Refaire l’UMP au centre ???  Mais c’est tout simplement persévérer dans l’erreur commise en 2002 quand, dans l’affolement  de la montée ponctuelle du Front National qui, avec Jospin comme aujourd’hui avec Hollande, n’était due qu’à la carence et à l’incurie des socialistes, la droite s’était mise en tête de fusionner RPR, UDF et autres centristes ou radicaux pour essayer de réaliser le vieux rêve giscardien des « deux français sur trois » !

Cette stratégie au centre n’a pas tué le Front National ! Elle n’a fait qu’exaspérer le peuple par son manque d’efficacité au point qu’il lui fasse un triomphe aux élections européennes du 25 Mai ! C’est un échec !

 

En effet, ce qui pouvait éventuellement se concevoir dans les années 70 lorsque la France achevait de se constituer en une prospère nation de petit-bourgeois moyennement enrichis et socialement bien protégés, ne correspond plus à la problématique politico-sociale d’aujourd’hui. Le monde a changé et la France doit bien comprendre qu’au 21è siècle, elle devra se battre contre des nations, des groupes de pays, des pôles de développement qui nous submergeront bientôt si nous ne réagissons pas.

L’urgence est grande de réarmer le pays économiquement  et moralement et pour cela, de conduire des réformes difficiles où chacun devra apporter sa part de volonté, d’effort  voire de sacrifice pour permettre à la France et à l’Europe de continuer à compter dans le monde.

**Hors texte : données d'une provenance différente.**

/-- Reads ahead n bytes from a position; stops at the first byte that fails, with its cause. -/
def readAhead (d : Device) (part : Nat) (st : StreamSt) : Nat → Nat → Tbl Byte → Tbl Byte × Option Nat
  | 0, _, w => (w, none)
  | n + 1, pos, w =>
    if (tget w pos).isSome then readAhead d part st n (pos + 1) w
    else
      match cpReadByte d part (st.addr pos) with
      | .ok b => readAhead d part st n (pos + 1) (tput w pos b)
      | .error c => (w, some c)

/-- A packet of n bytes at the position of the top level: its bytes from the window, those past it from memory, as far as they
read, and the cause that stops the reading. -/
def packetBytes (d : Device) (part : Nat) (st : StreamSt) : Nat → Nat → List Byte × Option Nat
  | 0, _ => ([], none)
  | n + 1, pos =>
    match levelByte d part st pos with
    | .error c => ([], some c)
    | .ok b => let (t, c) := packetBytes d part st n (pos + 1); (b :: t, c)

/-- Bytes as 32-bit words; a last part of a word is dropped. -/
def bytesWords : Nat → List Byte → List Word
  | 0, _ => []
  | n + 1, b => if b.length < 4 then [] else BitVec.ofNat 32 (bytesNat (b.take 4)) :: bytesWords n (b.drop 4)

/-- The lines of n bytes of a level are resolved before they are read; at level 0 they wrap at the ring's end (11 R261). -/
def levelTouch (d : Device) (part : Nat) (st : StreamSt) (pos n : Nat) : Device :=
  if st.top.stop.isSome then cpTouch d part (st.addr pos) n
  else
    let here := Nat.min n (ringSize st - pos % ringSize st)
    let d := cpTouch d part (st.addr pos) here
    if here < n then cpTouch d part st.base (n - here) else d

/-- A skipped packet is only measured (R452): by its DW, and a LOOP by its range behind its DW words (log entry 16, DEDUCED). -/
def skipPacket (d : Device) (at_ : Stream) (st : StreamSt) (h : Nat) : PacketFetch :=
  let l := st.top
  let err (e c : Nat) : PacketFetch := .moved (streamError d at_.part at_.idx e c)
  let room (n : Nat) : Bool := decide (n ≤ st.avail)
  let short (e : Nat) : PacketFetch := if l.stop.isSome then err e 0 else .idle
  let go (n : Nat) : PacketFetch := .moved (d.setStream at_ ((st.setTop { l with skip := l.skip - 1 }).pass n))
  if headerDw h = 0 then err 2 0
  else if !room (4 * headerDw h) then short 2
  else if h / 2 ^ 24 ≠ 4 then go (4 * headerDw h)
  else if !room 12 then short 2
  else
    match levelWord d at_.part st (l.pos + 8) with
    | .error c => .moved (levelError d at_ st (l.pos + 8) 4 c)
    | .ok range =>
      let body := l.pos + 4 * headerDw h
      let n := 4 * headerDw h + 4 * range
      if range = 0 ∨ 125 < range then err 4 0
      else if !room n then short 4
      else
        let d := levelTouch d at_.part st body (4 * range)
        match measure d at_.part st true (l.pos + n) 126 body with
        | .error c => .moved (levelError d at_ st body (4 * range) c)
        | .ok false => err 4 0
        | .ok true => .moved (d.setStream at_ ((st.setTop { l with skip := l.skip - 1 }).pass n))

/-- A long WRITE whose own bytes fail has written what it read before (R455) (log entry 16, DEDUCED). -/
def partWrite (d : Device) (at_ : Stream) (st : StreamSt) (n : Nat) (ws : List Word) (c : Nat) : Device :=
  match ws with
  | _ :: lo :: hi :: data =>
    (match addrOperand lo hi 4 with
     | .ok a =>
       levelError (cpStore d at_.part a.toNat (data.flatMap (fun w => natBytes 4 w.toNat))).1 at_ st st.top.pos n c
     | .error r => streamError d at_.part at_.idx r.streamErr 0)
  | _ => levelError d at_ st st.top.pos n c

La bataille ne se jouera plus à l’échelle de la France seule mais  à l’échelle de l’Europe. Or, l’Europe ne se fera que si la France en prend le commandement avec l’Allemagne et pour que la France reprenne son rôle de puissance-pivot en Europe, il faut qu’elle rompe avec les palinodies « hollandesques » qui lui ont fait perdre tout son crédit depuis 2012. 

 

C’est au peuple qu’il faut aller car le peuple s’inquiète et après s’être (assez lâchement il est vrai !) laissé tromper en 2012 par les promesses du nouveau « market-socialisme » de Terra Nova, il ne fera pas confiance à ceux qui auront peur de lui parler de la réalité et des mesures fortes qu’il faudra prendre, a fortiori à ceux qui lui parleront de « réenchanter » la politique au centre !

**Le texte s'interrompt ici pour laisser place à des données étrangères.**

/-- Flits that leave. A marker goes out when one is due and may, and the sender goes on with the other slot from counter 0; an
acknowledgement empties the replay buffer up to its flit and drops the slots whose markers it covers; keys go into invalid slots only. What
waited to be sent then goes out as far as it can (27 R471, R472). -/
def Sys2Proof.Claims.FlitsLeave : Prop :=
  ∀ (s : State) port,
    let p := s.dev.port port
    (p.maySend = true → p.markDue = true →
      ∃ f, PortBecomes (.keyMarkerSend port) s port
          (({ p with txSlot := 1 - p.txSlot, txCtr := 0, replay := p.replay ++ [f] } : Port).pump p.queue.length) ∧
        f.marker = true ∧ f.slot = p.txSlot ∧ f.ctr = p.txCtr ∧ f.bytes.take 16 = flitHeader p.txSlot p.txCtr true) ∧
    (p.maySend = false ∨ p.markDue = false → exec (.keyMarkerSend port) s = .next s) ∧
    (∀ slot counter,
      (∀ i, p.replay.findIdx? (fun f => f.slot == slot && f.ctr == counter) = some i →
        ∃ keys, PortBecomes (.flitAcknowledge port slot counter) s port
            (({ p with replay := p.replay.drop (i + 1), txKeys := keys, naks := 0 } : Port).pump p.queue.length) ∧
          ∀ k, keyOf keys k =
            { keyOf p.txKeys k with
              valid := (keyOf p.txKeys k).valid && (p.replay.take (i + 1)).all (fun f => !f.marker || f.slot != k) }) ∧
      (p.replay.findIdx? (fun f => f.slot == slot && f.ctr == counter) = none → PortBecomes (.flitAcknowledge port slot counter) s port p)) ∧
    ∀ slot key salt,
      let put (keys : Tbl LinkKey) (k : Nat) : LinkKey :=
        if k = slot ∧ (keyOf keys slot).valid = false then { valid := true, key, salt } else keyOf keys k
      (12 ≤ port ∨ 2 ≤ slot ∨ ¬ Up s → ∀ b, exec (.linkKeyProvision port b slot key salt) s = .next s) ∧
      (port < 12 → slot < 2 → Up s →
        (∃ keys, PortBecomes (.linkKeyProvision port true slot key salt) s port (({ p with txKeys := keys } : Port).pump p.queue.length) ∧
          ∀ k, keyOf keys k = put p.txKeys k) ∧
        ∃ keys, PortBecomes (.linkKeyProvision port false slot key salt) s port { p with rxKeys := keys } ∧
          ∀ k, keyOf keys k = put p.rxKeys k)

/-- A replay request is counted and the flits from its counter on go out again, and the eighth in a row for one counter fails the port, which the physical function's log tells and whose
requests fault; a port that is down or has failed takes none. A port that is down or has failed is trained when it is asked for after
bring-up: it comes up with its partner, or goes down (24 R444; 27 R473, R475). -/
def Sys2Proof.Claims.PortsFailAndTrain : Prop :=
  ∀ (s : State) port,
    let p := s.dev.port port
    (∀ counter,
      let n := if p.nakAt = counter then p.naks + 1 else 1
      let q : Port := { p with naks := n, nakAt := counter }
      let again := p.replay.dropWhile (fun f => f.ctr != counter)
      (p.up = false ∨ p.failed = true → exec (.replayRequest port counter) s = .next s) ∧
      (p.up = true → p.failed = false →
        (n < 8 → PortBecomes (.replayRequest port counter) s port { q with resent := again }) ∧
        (8 ≤ n → Becomes (.replayRequest port counter) s (failPort (s.dev.setPort port q) port) ∧
          (reqsOn s.dev port = [] → ∃ t c, exec (.replayRequest port counter) s = .next t ∧
            t.dev.port port = { q with failed := true } ∧ t.dev.mem = s.dev.mem ∧ c ∈ listedCauses ∧
            Logged s t 0 (plainEntry c port 0 5 0 none 0 false))))) ∧
    let asks := port < 12 ∧ 4 ≤ s.dev.bringUp ∧ (p.up = false ∨ p.failed = true)
    (asks → (∀ n, PortBecomes (.linkTrainingRequest port (some n)) s port { p with up := true, failed := false, partner := n, naks := 0 }) ∧
      ∃ t c, exec (.linkTrainingRequest port none) s = .next t ∧ t.dev.port port = { p with up := false } ∧ t.dev.mem = s.dev.mem ∧
        c ∈ listedCauses ∧ Logged s t 0 (plainEntry c port 0 5 0 none 0 false)) ∧
    (¬ asks → ∀ x, exec (.linkTrainingRequest port x) s = .next s)

/-- Flits, keys, replay and training (24 R444; 27 R470 to R473, R475). AES-256-GCM is presumed (log entry 20). Where it rests on the model's
choices, they are those of log entries 20, 23 and 37. -/
def Obligations.LinkFlitsComplete : Prop :=
  FlitsArrive ∧ FlitsLeave ∧ PortsFailAndTrain

/-- What a target answers: a write that the export table lets pass stores the bytes where the packet names them, and the lines written are no
longer sealed; a read gives them; a refused packet changes no memory, is answered with status 1 and logged (27 R474, R476). -/
def Sys2Proof.Claims.TargetsAnswer : Prop :=
  ∀ s port b, Sound s (packetOf b).world →
    let p := packetOf b
    let d := touchRegion s.dev b
    let owner := if 1 ≤ p.world ∧ p.world ≤ 16 then p.world else 0
    let last (places : List (Bool × Nat)) (here : Bool × Nat) : Option Byte :=
      (((places.zip p.data).filter (fun x => x.1 == here)).getLast?).map (fun x => x.2)
    let refused (i : Instr) (op : Nat) : Prop :=
      ∃ t c, exec i s = .next t ∧ t = { s with dev := t.dev } ∧ t.dev.mem = s.dev.mem ∧ c ∈ listedCauses ∧
        Logged s t owner (plainEntry c (packetAddr p) owner 5 0 none 0 false) ∧
        Answered s t port ({ p with op, status := 1, data := [] } : Packet).bytes
    (packetPlaces d b true = none → refused (.remoteWrite port b) 4) ∧
    (packetPlaces d b false = none → refused (.readRequest port b) 3) ∧
    (∀ places, packetPlaces d b true = some places →
      ∃ t, exec (.remoteWrite port b) s = .next t ∧ t = { s with dev := t.dev } ∧ t.dev.parts = s.dev.parts ∧
        (∀ a, readByte t.dev.mem.hbm a = (last places (true, a)).getD (readByte s.dev.mem.hbm a)) ∧
        (∀ a, readByte t.dev.mem.host a = (last places (false, a)).getD (readByte s.dev.mem.host a)) ∧
        (∀ line, tagOf t.dev line =
          if ∃ x ∈ places.zip p.data, x.1.1 = true ∧ lineOf x.1.2 = line then { tagOf s.dev line with form := false }
          else tagOf s.dev line) ∧
        Answered s t port ({ p with op := 4, status := 0, data := [] } : Packet).bytes) ∧
    ∀ places, packetPlaces d b false = some places →
      ∃ t, exec (.readRequest port b) s = .next t ∧ t = { s with dev := t.dev } ∧ t.dev.mem = s.dev.mem ∧ t.dev.parts = s.dev.parts ∧
        Answered s t port
          ({ p with op := 3, status := 0
                    data := places.map (fun x => if x.1 then readByte s.dev.mem.hbm x.2 else readByte s.dev.mem.host x.2) } : Packet).bytes

/-- What an initiator does with an answer: the data read join its piece, the piece written is counted; an answer of another status faults the
request with 0x69; a completion whose object's page is to be brought in comes again; an answer that no request waits for is dropped
(16 R331, R332; 27 R474, R476). -/
def Sys2Proof.Claims.InitiatorsTakeAnswers : Prop :=
  ∀ (s : State) port b,
    let p := packetOf b
    let read := Instr.readData port b
    let done := Instr.writeCompletion port b
    (waitingReq s.dev port p.tag = none → exec read s = .next s ∧ exec done s = .next s) ∧
    ∀ core r, waitingReq s.dev port p.tag = some (core, r) →
      let reads := r.rcd.skind = 1 ∧ r.buf.length < r.rcd.pieceLen r.n
      let writes := r.rcd.dkind = 1 ∧ r.rcd.pieceLen r.n ≤ r.buf.length
      (¬ reads → exec read s = .next s) ∧ (¬ writes → exec done s = .next s) ∧
      (reads → p.status ≠ 0 → Becomes read s (settleAll (copyFault s.dev core r 0x69 (r.rcd.src (r.n + r.buf.length)).toNat) core)) ∧
      (writes → p.status ≠ 0 → Becomes done s (settleAll (copyFault s.dev core r 0x69 (r.rcd.dst r.n).toNat) core)) ∧
      (reads → p.status = 0 → reqOf s.dev core r.id = some r →
        ∃ t r', exec read s = .next t ∧ t = { s with dev := t.dev } ∧ t.dev = { s.dev with cores := t.dev.cores } ∧
          (∀ k, k ≠ core → t.dev.core k = s.dev.core k) ∧ reqOf t.dev core r.id = some r' ∧ r'.buf = r.buf ++ p.data ∧
          r'.peerTag = none ∧ r'.n = r.n) ∧
      (writes → p.status = 0 →
        (pieceDone s.dev core r = none → exec done s = .next { s with agenda := s.agenda ++ [.event done] }) ∧
        (∀ d, pieceDone s.dev core r = some d → Becomes done s (settleAll d core)) ∧
        (reqOf s.dev core r.id = some r → r.rcd.count = false → r.n + r.buf.length < r.rcd.total →
          (s.dev.core core).mq = [] → (∀ x ∈ coreGids s.dev core, ∀ y, s.dev.group x = some y → y.core.tiles = []) →
          ∃ t r', exec done s = .next t ∧ t.dev.mem = s.dev.mem ∧ reqOf t.dev core r.id = some r' ∧
            r'.n = r.n + r.buf.length ∧ r'.buf = [] ∧ r'.peerTag = none))

/-- Transactions on a link (16 R331, R332; 27 R474, R476). Where it rests on the model's choices, they are those of log entries 17, 22, 23
and 37. -/
def Obligations.LinkTransactionsComplete : Prop :=
  TargetsAnswer ∧ InitiatorsTakeAnswers
end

Messieurs et Mesdames les « humanistes, centristes ou démocrates » de l’UMP comme vous aimez vous qualifier, vous êtes sympathiques mais bien trop « mous », trop opportunistes ou trop « bien élevés » pour oser parler et encore moins agir au fond des problèmes, en particulier des problèmes « sociétaux » (immigration, intégration-assimilation, islam, assistanat, délinquance, sécurité, banlieues ou quartiers …), ces problèmes dont la prise en compte conditionne la victoire de la droite autant que la remise en ordre de notre économie et le retour au plein emploi.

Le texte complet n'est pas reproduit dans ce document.